Now, I don’t buy into the idea that you have to show all the past to tell a story. I don’t think you necessarily need a Batman origin to tell a Batman story, or a Nightwing story, or a Batgirl story. But if you want to get to a point where Scott is a mutant revolutionary, you have to, because he’s not Magneto or Wolverine, he’s Cyclops. He’s not any of the angry or cynical characters, he’s the character that loses faith. He’s the character that questions why he keeps asking his oppressors nicely to stop killing mutants. He’s the character that ends up sick and tired of being pushed around, of watching his people be discriminated against. So what does he do? He becomes willing to do morally grey things because nothing else works. He turns around to stand his ground and draws a line in the sand: stop hunting us or we’ll give you a reason to be afraid. And it’s important to depict how he got to that point.
What Apocalypse did was strip him of all his backstory. No plane crash. No manipulation by Sinister. Grew up with his parents and brother, who’s older than him now. Not the first X-Man by a long shot – First Class took place two decades beforehand. No context for why he can’t control his powers, they’re just like that. He wasn’t even the leader of the X-Men, because someone decided Mystique had to lead and train them. You know what that is? That’s a Batman story without his parents getting murdered and with him deciding he needs to become Batman for an entirely different reason, if someone else started fighting crime in Gotham first, with an additional let’s have him learn to fight from the Riddler just for spite. At that point, it’s not Bruce, it’s just a character with his name, just like Apocalypse Scott isn’t really recognizable.
I’m not saying that a movie has to show all of everyone’s backstory. X-Men (2000) has aged surprisingly well, and I think one of the reasons why is that it wasn’t an origin story. We got to know Scott not by seeing his past, but by watching him in the present. How he interacted with his students, with Xavier, with Jean. He didn’t get nearly as much screentime as I would have liked, but he was depicted as a responsible adult that cared about his students and doing the right thing, with a lot of bad things happening to mutants. A scene even included Jean trying to explain to Congress that mutants mean no harm to anyone. The movie was a good set up for a future one that revolved around Scott – obviously, we never got that, but it could have worked. What Apocalypse did doesn’t.

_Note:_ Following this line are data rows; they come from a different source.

/-- 10_state R25, 60_exceptions R230: in every state STATUS shows BUSY in bit 0, DONE in bit 1, OVR in bit 2, the number of the error code in
bits 11:8 (0 E_NONE, 1 E_ILLEGAL, 2 E_CONFIG, 3 E_NOMEM, 4 E_NOSLOT, 5 E_SIZE, 6 E_ALIGN), and 0 in bits 7:3 and 31:12. A write to STATUS
changes only DONE and OVR: each is cleared where its bit of the value is 1, else kept. -/
def Obligations.StatusWriteClearsOnlyDoneAndOvr : Prop :=
  (∀ s : State,
    (readReg .status s).getLsbD 0 = s.busy ∧ (readReg .status s).getLsbD 1 = s.statusDone ∧
    (readReg .status s).getLsbD 2 = s.statusOvr ∧
    (readReg .status s).extractLsb' 8 4 =
      (match s.statusErr with
        | .eNone => 0#4 | .eIllegal => 1#4 | .eConfig => 2#4 | .eNomem => 3#4 | .eNoslot => 4#4 | .eSize => 5#4 | .eAlign => 6#4) ∧
    (readReg .status s) &&& 0xFFFFF0F8#32 = 0#32) ∧
  (∀ (s : State) (v : Word), ∃ t, hostWrite 0x0C#8 .word v s = .next t ∧
    (readReg .status t).getLsbD 1 = ((readReg .status s).getLsbD 1 && !v.getLsbD 1) ∧
    (readReg .status t).getLsbD 2 = ((readReg .status s).getLsbD 2 && !v.getLsbD 2) ∧
    (readReg .status t).getLsbD 0 = (readReg .status s).getLsbD 0 ∧
    (readReg .status t).extractLsb' 8 4 = (readReg .status s).extractLsb' 8 4 ∧
    SameRegsExcept [.status] s t ∧ t.slots = s.slots ∧ t.engine = s.engine ∧ SameMemory s t ∧ SameSurroundings s t)

/-- 10_state R28, R29: SLOTS (offset 0x018, read-only): SLOTS[i] = slot[i].valid for i < NSLOT, and the bits above are 0. SLOTCFG (offset 0x01C,
read-only): nibble i is slot[i].fmt in its bits 1:0, slot[i].desc in bit 2 and 0 in bit 3; the nibble of a slot that is not live, and every
nibble from NSLOT on, reads 0. Both reset to 0. -/
def Obligations.SlotsAndSlotcfgShowTheInstances : Prop :=
  (∀ s : State, (∀ i < 4, (regValue 0x18#8 s).getLsbD i = slotValid s i) ∧ (∀ i, 4 ≤ i → (regValue 0x18#8 s).getLsbD i = false)) ∧
  (∀ (s : State) (i : Nat), i < 4 →
      (∀ inst, instAt s i = some inst →
        (regValue 0x1C#8 s).extractLsb' (4 * i) 4 =
          (match inst.desc with | .a => 0#4 | .b => 4#4) ||| (match inst.fmt with | .xrgb8888 => 1#4 | .rgb565 => 2#4)) ∧
      (slotValid s i = false → (regValue 0x1C#8 s).extractLsb' (4 * i) 4 = 0#4)) ∧
  (∀ (s : State) (i : Nat), 4 ≤ i → i < 8 → (regValue 0x1C#8 s).extractLsb' (4 * i) 4 = 0#4) ∧
  (∀ (s : State) (v : Word), hostWrite 0x18#8 .word v s = .next s ∧ hostWrite 0x1C#8 .word v s = .next s) ∧
  regValue 0x18#8 State.reset = 0#32 ∧ regValue 0x1C#8 State.reset = 0#32

/-- 60_exceptions R240, R241: at every moment the line is STATUS.DONE and CTRL.IE. After every command that completes in its own step it is
up exactly if CTRL.IE is 1, whatever the command and its error code; a STATUS write with bit 1 = 1, or an acceptance, leaves it down; and
a CTRL write that sets or clears IE moves it at once. -/
def Obligations.InterruptLineFollowsCompletionAndAcknowledge : Prop :=
  (∀ s : State, s.irq = ((readReg .status s).getLsbD 1 && (readReg .ctrl s).getLsbD 1)) ∧
  (∀ (i : Instr) (s t : State), exec i s = .next t → t.busy = false → t.irq = (readReg .ctrl s).getLsbD 1) ∧
  (∀ (s t : State) (v : Word), v.getLsbD 1 = true → hostWrite 0x0C#8 .word v s = .next t → t.irq = false) ∧
  (∀ (s : State) (c : Word), (accept c s).irq = false) ∧
  (∀ (s t : State) (v : Word), hostWrite 0x08#8 .word v s = .next t → t.irq = ((readReg .status s).getLsbD 1 && v.getLsbD 1))

/-- 10_state R20: a bus access at REG_BASE plus an offset is the register access at that offset. REG_BASE is the platform's (log 14). That
such an access is aligned when its offset is a multiple of 4, whatever the bus address is, is the model's choice (log 25). -/
def Obligations.BusAccessInTheBlockIsARegisterAccess : Prop :=
  ∀ (s : State) (off : BitVec 8) (size : Size) (v : Word),
    busRead (Config.regBase + off.setWidth 32) size s = hostRead off size s ∧
      busWrite (Config.regBase + off.setWidth 32) size v s = hostWrite off size v s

If, in a future movie based in this timeline with this cast, Scott founds Utopia, becomes one of the hosts of the Phoenix Force, forms X-Force, kills Xavier…it won’t have the same emotional impact as it did in the comics, because it won’t be the story of a good, honest man that’s always tried to do the right thing and help people forced, over the years, to become a brutally pragmatic chessmaster that manipulates friends, allies, and enemies alike to keep his people alive. It’ll be a guy that was pretty obnoxious stepping up to the plate and becoming a more responsible person that does what he has to do to protect mutants. That’s not a bad premise for a story. But it’s not Scott Summers.